Congressman, the more you get into this, and the more you realize how damaging this is and how this is going to be the most expensive storm ever, there's no -- there's nothing quite like seeing it for yourself.

Your thoughts.

REP. MICHAEL MCCAUL, R-TEXAS: Well, I agree, Neil.

I have been throughout my district. I'm in the Houston emergency operations center. I spent the day with the National Guard, with FEMA.

We had FEMA, firefighters all over the country coming to Texas to assist in the rescue efforts, state and locals. Just got out of an emergency shelter.

I can tell you, it's devastating. My grandfather survived the 1900 Galveston hurricane that killed 10,000 people.

CAVUTO: Oh, wow.

MCCAUL: But this one, fortunately, loss of life hasn't been near that scale.

But I can tell you, in terms of damage, property damage, and the impact on so many lives, this is a massive natural disaster.

CAVUTO: You know, obviously, it is going to go in the record books in terms of damages. But that doesn't really tell the entire story.

There's some inspiring stories that have come out of this, but even limits to these volunteer stories that have heard, the Cajun Navy and those from Louisiana and in Texas itself trying to rescue people from their homes and all.

But I'm sure capacity at shelters and where a lot of these evacuees have gone, you must be running at wits' end here. Red Cross directors have been telling me much the same. Every new facility they open is a facility that is quickly filled.

How long do you see these places being filled with evacuee, especially if it looks like just this water coming back and receding could be a multi-week development?

MCCAUL: Well, it's going to be multi-month to a year.

We have so many homes underwater. And Reliant Stadium, we're putting out 10,000 beds there. People have to be relocated. I have got the National Guard at the Katy High School outside of Houston, Texas. This is going to be a long-term recovery.

We have -- I think we're starting to get out of the search-and-rescue phase. And let me just say, to your point, there's just countless untold stories of heroic acts of bravery, saving lives.
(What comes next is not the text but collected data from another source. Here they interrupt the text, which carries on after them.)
-- ==== Sys2Proof/Tests/Slice0.lean ====
section
/-! SUPPORT. Tests/Slice0.lean: the well-formedness smoke test, small tests of single operations against the spec's own numbers,
and for every obligation with hypotheses concrete states and operands that meet them together. -/

open Sys2Proof Sys2Proof.Machine

namespace Sys2Proof.Tests

-- One theorem after another: a `decide` waits for the kernel, and a waiting theorem would hold a thread.
set_option Elab.async false

/-! ### States that the tests start from -/

/-- A header from a seat for a partition, with a data length. -/
def hdr (x : Seat) (n : Nat := 0) (len : Nat := 0) : Hdr := ⟨x, 0, 1, n, 0x1000, len⟩

/-- The device up and serving its seats. -/
def up : State := { State.reset with boot := .up, releaseX := some 0, seats := { served := true } }

/-- A die that runs. -/
def present : Die := { st := 4, hello := true, inReset := false, microcode := true }

/-- The device up with its four dies running and every link up. -/
def full : State := { up with dies := [(0, present), (1, present), (2, present), (3, present)], ring := { up := 31, discovery := 1, present := 15 } }

/-- A one-element S8 output. -/
def out1 : OutRec := { hdr := ⟨5, 1, 0, 0, [1, 0, 0, 0, 0, 0], 0⟩, derived := 0xFFFF }

/-- A region of one step on a cluster of die 0. -/
def region1 : RegionRec where
  steps := [⟨1, 1, 1, 1, 0⟩]
  outputs := [out1]
  seedKind := 0
  pegs := 2
  seed := 0
  constBytes := 0
  workBytes := 0
  reserve := 1
  ioBytes := 0
  places := [⟨0, 1, 1, 1⟩]
  progs := [⟨0, 0, 0, 0, []⟩]
  consts := []
  integ := ⟨0, 0, 0xFF, 0, 0, 0, 0, 0xFFFF⟩
  verdict := some [0x78000000]
  tuning := some ⟨10000000, 0, [], [], []⟩

/-- A host-fed sample stream, a message stream and a capture-fed stream on port 0. -/
def streams1 : List StreamRec :=
  [⟨1, 0, 7, 2, 1, 0xFFFF, 1024, 0, 0, 4, 0, 0, 255, 0⟩, ⟨2, 0, 7, 2, 1, 0xFFFF, 1024, 0, 0, 0, 0, 0, 255, 4⟩,
   ⟨1, 0, 7, 1, 1, 1, 1024, 0, 0, 4, 48000, 0, 255, 0⟩]

/-- A layout with that region and those streams, a plan on TB_SAFE and a task. -/
def layout1 : Layout where
  part := 0
  seat := 0
  autostart := false
  microcodeMin := 0
  layoutVersion := 1
  buildId := 0
  clusters := [1, 0, 0, 0]
  contexts := [3, 0, 0, 0]
  cellar := [1, 0, 0, 0]
  streams := streams1
  regions := [region1]
  plans := [⟨0, 0, 1000000, 0, 500000, [⟨0, 4, 4, 0⟩]⟩]
  binds := []
  routes := []
  tasks := some ⟨1, 1000, 500, 1500, [⟨0, 1, 1, 0, 0xFFFF⟩]⟩

/-- A partition of seat A in a state with that layout, its contexts in slots 0 to 2 of die 0, and a result ring. -/
def part1 (st : Nat) : Part :=
  { st := st, seat := 0, layout := some layout1, slots := [(0, [(0, 0)]), (1, [(0, 1)]), (2, [(0, 2)])]
    regions := [(0, { clusters := [0], usable := [true] })], cellBase := [0, 0, 0, 0], ring := some ⟨0x10000, 65536, 0, 0, 0, 0⟩ }

/-- A context with its check value right. -/
def sealCtx (c : Ctx) : Ctx := { c with dcrc := crc32c (ctxBody c) }

/-- The sample context and the message context of that layout. -/
def ctxs1 : Tbl Ctx :=
  [(0, sealCtx { kind := 1, part := 0, fmt := 7, flags := 2, channels := 1, ringLength := 1024, blockSamples := 4 }),
   (1, sealCtx { kind := 2, part := 0, stream := 1, fmt := 7, flags := 2, channels := 1, ringLength := 1024 }),
   (2, sealCtx { kind := 3, part := 0, stream := 2, fmt := 7, channels := 1, ringLength := 1024 })]

/-- The device up with that partition in a state. -/
def held (st : Nat) : State :=
  let s : State := { full with parts := [(0, part1 st)] }
  modDie 0 (fun x => { x with ctx := ctxs1 }) s

/-- A frame of that partition's region. -/
def fid : FrameId := ⟨0, 0, false, 0, 0⟩

/-- That frame at a phase with its main copy at a phase. -/
def frame1 (p : FramePhase) (r : RunPhase) : Frame :=
  { id := fid, deadline := 500000, phase := p, main := { die := 0, clusters := [0], phase := r } }

/-- The device with that frame, a core of it on sliver 1 of step 0, and its cluster's work. -/
def working (p : FramePhase) (r : RunPhase) (w : Work) (c : Core) : State :=
  let s : State := { held 2 with frames := [frame1 p r] }
  modDie 0 (fun x => { x with work := [(0, w)], cores := [(0, c)] }) s

/-- A cluster's work in that frame: the step, the next sliver, slivers in all and outstanding. -/
def work1 (step next total out : Nat) : Work := ⟨fid, step, 1, 1, 0, 0, next, total, out, 0, [], [0], [0], []⟩

/-- A peg of that region: kind, expected count, arrivals, open, count, flag. -/
def peg1 (k e a : Nat) (o : Bool) (n : Nat) (f : Bool) : Peg := ⟨k, e, a, o, n, f, 0, 0, 0, 0, false⟩

/-- A command packet sent to a die at edge 0. -/
def cmd1 (seq kind : Nat) (args : List Nat) : CmdOut := ⟨seq, kind, args, true, 0, 0⟩

/-- A die of the device with that command packet on its way. -/
def asked (d : Nat) (c : CmdOut) (s : State) : State := modDie d (fun x => { x with cmds := x.cmds ++ [c] }) s

/-- A record of a layout stream around a body. -/
def record (t : Nat) (body : List Byte) : List Byte :=
  let h := leBytes 2 t ++ zeroBytes 2 ++ leBytes 4 body.length
  h ++ leBytes 4 (crc32c (h ++ zeroBytes 4 ++ body)).toNat ++ zeroBytes 4 ++ body ++ zeroBytes (roundUp body.length 16 - body.length)

/-- A small layout stream for partition 0 of seat A: a message stream, a region with one step, one placement, one program
and a verdict program, and its plan. -/
def stream1 : List Byte :=
  let part := record 2 (leBytes 4 0 ++ leBytes 8 1 ++ zeroBytes 24 ++ leBytes 2 1 ++ zeroBytes 6 ++ leBytes 4 2 ++ zeroBytes 12 ++ zeroBytes 4)
  let strm := record 8 (leBytes 1 2 ++ leBytes 1 0 ++ leBytes 1 7 ++ leBytes 1 2 ++ leBytes 2 1 ++ leBytes 2 0xFFFF ++ leBytes 4 1024 ++
    leBytes 4 0 ++ leBytes 2 0 ++ leBytes 2 0 ++ leBytes 4 0 ++ leBytes 1 0 ++ leBytes 1 255 ++ leBytes 2 4 ++ zeroBytes 4)
  let regn := record 4 (leBytes 2 1 ++ leBytes 1 1 ++ leBytes 1 0 ++ leBytes 2 0 ++ zeroBytes 2 ++ leBytes 8 0 ++ leBytes 8 0 ++
    leBytes 4 0 ++ leBytes 4 100 ++ leBytes 8 0 ++ zeroBytes 8 ++
    leBytes 4 1 ++ leBytes 2 1 ++ leBytes 1 1 ++ zeroBytes 1 ++ leBytes 4 1 ++ leBytes 4 0 ++
    leBytes 1 5 ++ leBytes 1 1 ++ leBytes 1 0 ++ leBytes 1 0 ++ leBytes 4 1 ++ zeroBytes 20 ++ leBytes 2 0xFFFF ++ zeroBytes 2)
  let plce := record 3 (leBytes 1 0 ++ leBytes 1 1 ++ leBytes 1 1 ++ zeroBytes 5 ++ leBytes 8 1)
  let prog := record 5 (leBytes 2 0 ++ leBytes 2 0 ++ zeroBytes 4 ++ leBytes 8 0 ++ leBytes 8 0 ++ leBytes 4 16 ++ zeroBytes 4 ++ zeroBytes 16)
  let intg := record 10 (zeroBytes 4 ++ leBytes 1 0xFF ++ zeroBytes 19 ++ leBytes 2 0xFFFF ++ zeroBytes 6)
  let verd := record 11 (leBytes 2 1 ++ zeroBytes 14 ++ leBytes 4 0x80000100)
  let plan := record 9 (leBytes 2 0 ++ leBytes 1 0 ++ leBytes 1 1 ++ zeroBytes 4 ++ leBytes 8 1000000 ++ leBytes 8 0 ++ leBytes 8 500000 ++
    leBytes 2 0 ++ zeroBytes 2 ++ leBytes 4 1 ++ leBytes 4 1 ++ leBytes 4 0)
  let rest := part ++ strm ++ regn ++ plce ++ prog ++ intg ++ verd ++ plan ++ record 0xFFFF []
  record 1 (leBytes 4 0x534C5952 ++ leBytes 1 1 ++ leBytes 1 1 ++ leBytes 2 0 ++ leBytes 8 (64 + rest.length) ++ leBytes 4 10 ++ leBytes 4 1 ++ zeroBytes 24) ++ rest

/-! ### Well-formedness refuses ill-formed operands -/

theorem test_wf_accepts :
    ([.identify (hdr .a), .stateTap [1] [2], .abstractWrite (.x 31) 0, .hello 0 ⟨[(63, 31)], [63], 6⟩,
      .dmaTransfer 0 2047 ⟨true, 131072, .store 0, 0⟩ .clean, .registerWrite .int 0x1FFFFFF 4 0, .snapshotCmd 0 255 0] : List Instr).all Instr.wf = true := by
  decide

theorem test_wf_refuses_header :
    ([.identify ⟨.a, 64, 0, 0, 0, 0⟩, .identify ⟨.a, 0, 65536, 0, 0, 0⟩, .identify ⟨.a, 0, 0, 256, 0, 0⟩,
      .identify ⟨.a, 0, 0, 0, 2 ^ 64, 0⟩, .identify ⟨.a, 0, 0, 0, 0, 2 ^ 32⟩] : List Instr).any Instr.wf = false := by decide

theorem test_wf_refuses_data :
    ([.load (hdr .a 0 2) [1], .attestReport (hdr .a) [1], .releaseConst (hdr .a) [], .commandFetch [], .usbSubmission [0] [],
      .evidPacket fid false [], .telegramCopyReceive 0 [], .descriptorWrite 0 0 [], .linkBlockReceive 0 true [], .stateTap [1] [],
      .sealReread [], .writePacket 0 0 0 (zeroBytes 513), .resultPacket fid false 0 (zeroBytes 513),
      .seatNDatagram 0 0 0 (zeroBytes 1089), .cellarScrub 0 0 (List.replicate 57 .clean) false] : List Instr).any Instr.wf = false := by
  decide +kernel

theorem test_wf_refuses_fields :
    ([.getStatusContext (hdr .a) (2 ^ 32), .uploadConst (hdr .a) 256 [], .setResultRing (hdr .a) 256, .feedSamples (hdr .a) 65536 0 0 0 [],
      .feedSamples (hdr .a) 0 65536 0 0 [], .feedSamples (hdr .a) 0 0 (2 ^ 32) 0 [], .feedSamples (hdr .a) 0 0 0 256 [],
      .feedMessage (hdr .a) 0 (2 ^ 32) [], .checkin (hdr .a) 256, .fenceCore (hdr .a) 256 0 0, .fenceCore (hdr .a) 0 256 0,
      .fenceCore (hdr .a) 0 0 256, .wdgTake (hdr .a) 256 0 1 0 0, .wdgTake (hdr .a) 1 0 1 (2 ^ 32) 0, .wdgTake (hdr .a) 1 0 1 0 (2 ^ 32),
      .timeStep .reg 1 (2 ^ 63), .timeStep .reg 1 (-2 ^ 63 - 1), .timeStep (.cmd ⟨.a, 64, 0, 0, 0, 0⟩) 1 0, .timeCfg (hdr .a) 1 0 0 0 256,
      .netCfg (hdr .a) 256 0 0 0 0, .telegram (hdr .a) ⟨true, 65536, 0, 0, 10, 0, 0, 0⟩, .telegram (hdr .a) ⟨true, 0, 0, 0, 65536, 0, 0, 0⟩,
      .telegram (hdr .a) ⟨true, 0, 0, 0, 10, 65536, 0, 0⟩, .slot (hdr .a) ⟨0, true, 0, 65536, 0, 0⟩, .slot (hdr .a) ⟨0, true, 0, 0, 0, 65536⟩,
      .sleepAttic (hdr .a) (2 ^ 32), .dieReset (hdr .s) 256, .updDownload (hdr .a) 256 0 0 0 [], .updDownload (hdr .a) 1 (2 ^ 32) 0 0 [],
      .updActivate (hdr .a) 1 (2 ^ 32), .abstractWrite (.x 0) 0, .abstractWrite (.x 32) 0, .abstractRead (.csr 4096), .abstractRead (.trigger 4),
      .systemBusAccess false (2 ^ 32) 0, .seatNDatagram 0 0 65536 [], .registerWrite .a 0x3000000 4 0, .writePacket 0 5 0 [],
      .scanStateReset 0 16384, .snapshotCmd 0 256 0, .ackPacket 0 256 0, .ackPacket 0 0 256, .hello 0 ⟨[(64, 0)], [], 0⟩,
      .hello 0 ⟨[(0, 32)], [], 0⟩, .hello 0 ⟨[], [64], 0⟩, .hello 0 ⟨[], [], 7⟩, .ringState 0 0 65536, .sliverDone 0 2048,
      .pegArrive 0 0 4096, .pegArrive 0 2048 0, .pegWait 0 0 4096, .pegWait 0 2048 0, .pegPost 0 0 4096, .pegPost 0 2048 0, .pegTake 0 0 4096,
      .pegTake 0 2048 0, .pegSet 0 0 4096, .pegSet 0 2048 0, .dmaTransfer 0 2048 ⟨true, 0, .store 0, 64⟩ .clean, .batchBoundary 0 2048,
      .engineBatch 0 2048 0 [] ⟨[], [], 0, 0, 0⟩ none, .atticPinWake 256 ⟨0, 0⟩, .wdgRelease (hdr .a) 256, .wdgMode (hdr .a) 256 0 1,
      .updVerify (hdr .a) 256, .updActivate (hdr .a) 256 0, .updConfirm (hdr .a) 256, .getStatusEvidence (hdr .a) (2 ^ 32),
      .lowerWordRead .a ⟨0x3000000, 4⟩, .derivedCommit 0 16384 0 false, .cmdResendTimeout 0 256, .descriptorWrite 0 16384 (zeroBytes 64)] : List Instr).any Instr.wf = false := by
  decide +kernel

/-! ### Single operations against the spec's own numbers -/

/-- No row of the table has bits, so no word spells a command. -/
theorem test_no_word_spells_a_command : decodeTableWord 32 0xFFFFFFFF = none ∧ State.reset.withFetchWord 32 1 = State.reset := by decide

/-- SHAKE256 of no bytes, from FIPS 202's own examples. -/
theorem test_shake256_of_nothing : (shake256 32 []).map (·.toNat) =
    [0x46, 0xb9, 0xdd, 0x2b, 0x0b, 0xa8, 0x8d, 0x13, 0x23, 0x3b, 0x3f, 0xeb, 0x74, 0x3e, 0xeb, 0x24,
     0x3f, 0xcd, 0x52, 0xea, 0x62, 0xb8, 0x1b, 0x82, 0xb5, 0x0c, 0x27, 0x64, 0x6e, 0xd5, 0x76, 0x2f] := by decide +kernel

/-- R53: halves go to the even neighbour. -/
theorem test_rne_shift_halves : [rneShift 1 1, rneShift 3 1, rneShift (-1) 1, rneShift (-3) 1, rneShift 5 1] = [0, 2, 0, -2, 2] := by decide

/-- R135: from node 0, nodes 1 and 2 lie east, 3 and 4 west. -/
theorem test_short_way : [1, 2].map (fun d => (pathLinks 0 d true).length) = [1, 2] ∧ [3, 4].map (fun d => (pathLinks 0 d false).length) = [2, 1] := by decide

/-- R377: an edge is 2.5 ns. -/
theorem test_tb_safe_counts_ns : tbSafe { State.reset with time := { edges := 400000000 } } = 1000000000 := by decide

/-- R329: KIND 0b11 is ignored and counted. -/
theorem test_bad_doorbell_counts : (match exec (.icuDoorbell 0xC0000000) up with | .next t => t.icu.bad | _ => 0) = 1 := by decide

/-- R405: with nothing that blocks it a release is cleared. -/
theorem test_release_clears : (match exec (.okayRelease (hdr .s)) { up with sio := { release := true } } with | .next t => t.sio.release | _ => true) = false := by
  decide

/-- R456: the retention RAM keeps a word written through the debugger. -/
theorem test_ram_word : (match exec (.systemBusAccess true 0x8000004 0x12345678) up with | .next t => t.pwr.ram | _ => []) =
    [⟨4, 0x78⟩, ⟨5, 0x56⟩, ⟨6, 0x34⟩, ⟨7, 0x12⟩] := by decide

/-- R117: a POST on a COUNT that nobody waits on raises it by one. -/
theorem test_post_counts :
    (match exec (.pegPost 0 0 3) (modDie 0 (fun x => { x with pegs := [(3, peg1 1 0 0 false 4 false)] })
      (working .running .running (work1 0 1 1 1) { frame := some fid, sliver := 1 })) with
      | .next t => (pegOf t 0 0 0 3).map (·.count) | _ => none) = some 5 := by decide +kernel

/-- R350, R352: a service inside the window disarms the unit. -/
theorem test_service_disarms :
    (match exec (.wdgService .a 1 0) (modWdg 1 (fun u => { u with holder := 2, enable := true, opn := 100, close := 200, armed := true })
      { up with time := { edges := 60000 } }) with | .next t => (wdgUnit t 1).armed | _ => true) = false := by decide

/-- R114: a core of cluster 1 that finishes a sliver gets the next one, by its number in its cluster. -/
theorem test_sliver_of_cluster_1 :
    (match exec (.sliverDone 0 33) (modDie 0 (fun x => { x with work := [(1, { work1 0 1 2 1 with cores := [1], live := [1] })], cores := [(33, { frame := some fid, sliver := 1 })] })
      { held 2 with frames := [{ frame1 .running .running with main := { clusters := [1], phase := .running } }] }) with
      | .next t => ((coreOf t 0 33).sliver, (coreOf t 0 1).sliver) | _ => (0, 0)) = (2, 0) := by decide +kernel

/-- R308: an internal write to the watchdogs waits three edges in the write gate. -/
theorem test_write_gate_waits : (match exec (.registerWrite .int 0x70008 4 5) up with | .next t => t.pair.gate | _ => []) = [(3, 0x70008, 5)] := by decide +kernel

/-- R346: a source of type event takes a PENDING by its doorbell. -/
theorem test_event_doorbell : (match exec (.icuDoorbell 600) up with | .next t => (srcOf t 600).pend | _ => false) = true := by decide

/-! ### States and operands that meet the hypotheses of the obligations -/

theorem wit_StepTakesFrontCommand : ({ up with pending := [.cacheParity, .debugHalt] } : State).pending = .cacheParity :: [.debugHalt] := rfl

/-- A state whose write gate holds a write up to an edge. -/
def gateUp (e : Nat) : State := { up with pair := { gate := [(e, 0xB0008, 1)] } }

theorem wit_EmptyQueueLetsOneEdgePass : State.reset.pending = [] ∧ State.reset.pair.gate = [] ∧ (gateUp 2).pending = [] ∧
    (gateUp 2).pair.gate = [(2, 0xB0008, 1)] ∧ (gateUp 2).time.edges + 1 < 2 ∧ (gateUp 1).pair.gate = [(1, 0xB0008, 1)] ∧ 1 ≤ (gateUp 1).time.edges + 1 := by
  decide

theorem wit_EmptyQueueLetsOneEdgePass_idle : State.reset.sio.toggling = false ∧ State.reset.seats.sWait = none ∧ State.reset.seats.nWait = [] ∧
    State.reset.pwr.state ≠ 1 ∧ splitNow State.reset = false ∧ (gateUp 2).seats.sWait = none ∧ (gateUp 2).pwr.state ≠ 1 ∧ splitNow (gateUp 2) = false ∧
    ({ up with sio := { toggling := true } } : State).time.edges + 1 ≠ okayPeriod { up with sio := { toggling := true } } / 2 := by decide +kernel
And I have seen these people firsthand. And they come -- not just Texans saving Texans, but it's also people from California, Nebraska, Ohio, just all over the nation coming to Texas to save lives.

And I think now we're moving into what is being called the rebuilding phase. We are going to have to take the debris recovery and rebuild Texas. And we want to build it back better than ever. But it's going to take a long time to recover from this.

CAVUTO: Congressman, thank you. I know you're taking in quite a bit.
But, again, it's just amazing.

Mike McCaul, the House Homeland Security chairman, a Texas congressman.

Did not know that about his grandfather, 1900 disaster that goes down really as the greatest loss of life in this country back in 1900, when better than 8,000 lost their lives.